Dans l'affaire T 1808/06, la chambre a rappelé que pour satisfaire à l'exigence de l'art. 84 CBE selon laquelle les revendications doivent se fonder sur la description, toute divulgation dans la description et/ou les dessins qui est incompatible avec l'objet modifié devrait normalement être retirée (voir aussi T 1883/11, T 1252/11, T 237/16). Toute référence à des modes de réalisation qui ne sont plus couverts par les revendications modifiées doit être supprimée, à moins que ceux-ci puissent raisonnablement être jugés utiles pour mettre en relief des aspects spécifiques de l'objet modifié. En pareil cas, le fait qu'un mode de réalisation n'est pas couvert par les revendications doit être clairement indiqué (voir aussi T 978/16). La référence à l'art. 69(1) CBE n'était pas appropriée pour justifier une adaptation moins stricte de la description et induisait en erreur dans la mesure où l'on pouvait croire que son contenu était applicable directement au stade de l'examen ou de l'opposition. Or, ce n'était clairement pas le cas étant donné que cet article concerne l'étendue de la protection (voir le présent chapitre II.A.6.2.1 "Décision G 1/24" et II.A.6.2.3b) "Base juridique pour l'utilisation de la description et des dessins pour interpréter les revendications fournie dans la jurisprudence antérieure à l'affaire G 1/24").

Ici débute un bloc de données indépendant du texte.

/-- An image load in progress (R177): target and the bytes received, newest first. -/
structure ImgLoad where
  eng : Nat
  bank : Nat
  words : Nat
  bytes : List Byte
  deriving DecidableEq, Repr

/-- What a ring holds beside its descriptor registers (R409, R411, R414, R423). -/
structure RingMeta where
  /-- A GAP awaits its successor: SEQ, number and stamp of the missing entries. -/
  gapPending : Bool
  missFirst : Nat
  missCount : Nat
  missStamp : Nat
  losing : Bool
  full : Bool
  wm : Bool
  /-- Start counter, byte length and entry count of every group still held, oldest first. -/
  groups : List (Nat × Nat × Nat)
  /-- Placement changed while disabled: HEAD and TAIL restart at the next enable. -/
  moved : Bool
  /-- SEQ expected next from the host (R414). -/
  expect : Nat
  /-- A disabled host-produced ring with entries below HEAD still to answer (R418); true: each ABORTED. -/
  leaving : Option Bool
  deriving DecidableEq, Repr

/-- An entry offered to a ring: TYPE, stamp, FLAGS bits 4:0, producer GEN, and the bytes after the header. -/
structure Entry where
  type : Nat
  stamp : Nat
  flags : Nat
  gen : Nat
  body : List Byte
  deriving DecidableEq, Repr

/-- An entry held back by a ring's merge of several engines (R175). -/
structure MergeItem where
  ring : Nat
  stamp : Nat
  eng : Nat
  entries : List Entry
  /-- The pick in which they were written: no entry waits longer than its writers' latest deadline. -/
  since : Nat
  deriving DecidableEq, Repr

/-- The ENG block. -/
structure EngBlock where
  load : Option ImgLoad
  served : Option Nat
  savedBank : Nat
  transfer : Option Transfer
  bist : Option Nat
  bistGo : Bool
  merge : List MergeItem
  /-- Latest stamp written or placeheld, key 16 × ring + engine. -/
  mergeDone : List (Nat × Nat)
  /-- Digests in the four positions of the image store (R178). -/
  store : List (List Byte)
  /-- A slot of P07 has missed its deadline, and the spare unit has not acted on it yet (R148). -/
  recalMiss : Bool
  deriving DecidableEq, Repr

/-- What a log record was copied from (R457), where its writing has a further effect: the FeRAM address of a tamper entry
(R467), the number of a capture slot (R245), the SHSEQ of a Sheaf. -/
inductive LogSource | plain | tamper (addr : Nat) | capture (slot : Nat) | sheaf (no : Nat)
  deriving DecidableEq, Repr

/-- A record in the staging buffer (R459, R463). flags: bit 0 GAP, 1 RESTART, 4 INJ. -/
structure LogRec where
  type : Nat
  flags : Nat
  stamp : Nat
  body : List Byte
  src : LogSource
  deriving DecidableEq, Repr

/-- An erase unit of a stream that holds records (R458): unit of the device, USEQ, RSEQ of the first fragment that begins in
it and of the newest record that ended in it. -/
structure LogUnit where
  unit : Nat
  useq : Nat
  first : Nat
  last : Nat
  deriving DecidableEq, Repr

Ce n'est que dans des situations où il est impossible, pour des raisons de procédure, de supprimer des incohérences (p. ex. pas de modification possible de la version délivrée) que l'art. 69(1) CBE pouvait être invoqué, en tant que solution purement subsidiaire, pour interpréter l'objet revendiqué.
Dans l'affaire T 1989/18, la chambre a fait valoir que, si les revendications sont claires en elles-mêmes et qu'elles se fondent sur la description, leur clarté n'est pas affectée dans le cas où la description contient un objet qui n'a pas été revendiqué. L'art. 84 CBE ne peut pas servir de base juridique à un rejet en pareil cas. L'art. 69 CBE n'est pas pertinent pour apprécier la clarté, étant donné qu'il ne traite que de l'étendue de la protection conférée. En l'absence d'une objection pour absence d'unité au titre de l'art. 82 CBE, la chambre n'a pas vu comment la règle 42(1)c) CBE pourrait servir de base juridique pour exiger du demandeur, de manière générale, qu'il mette en conformité la description avec les revendications envisagées pour la délivrance du brevet et qu'il supprime les passages de la description qui divulguent des modes de réalisation non revendiqués. Dans un certain nombre de décisions, les chambres de recours ont invoqué la règle 48(1)c) CBE comme base juridique potentielle pour exiger l'adaptation de la description à l'objet revendiqué. Cependant, la chambre, tenant compte du libellé et de l'historique de la règle 48(1)c) CBE, a considéré que cette disposition ne pouvait pas faire office de base juridique pour rejeter une demande si la description n'était pas adaptée à l'objet revendiqué.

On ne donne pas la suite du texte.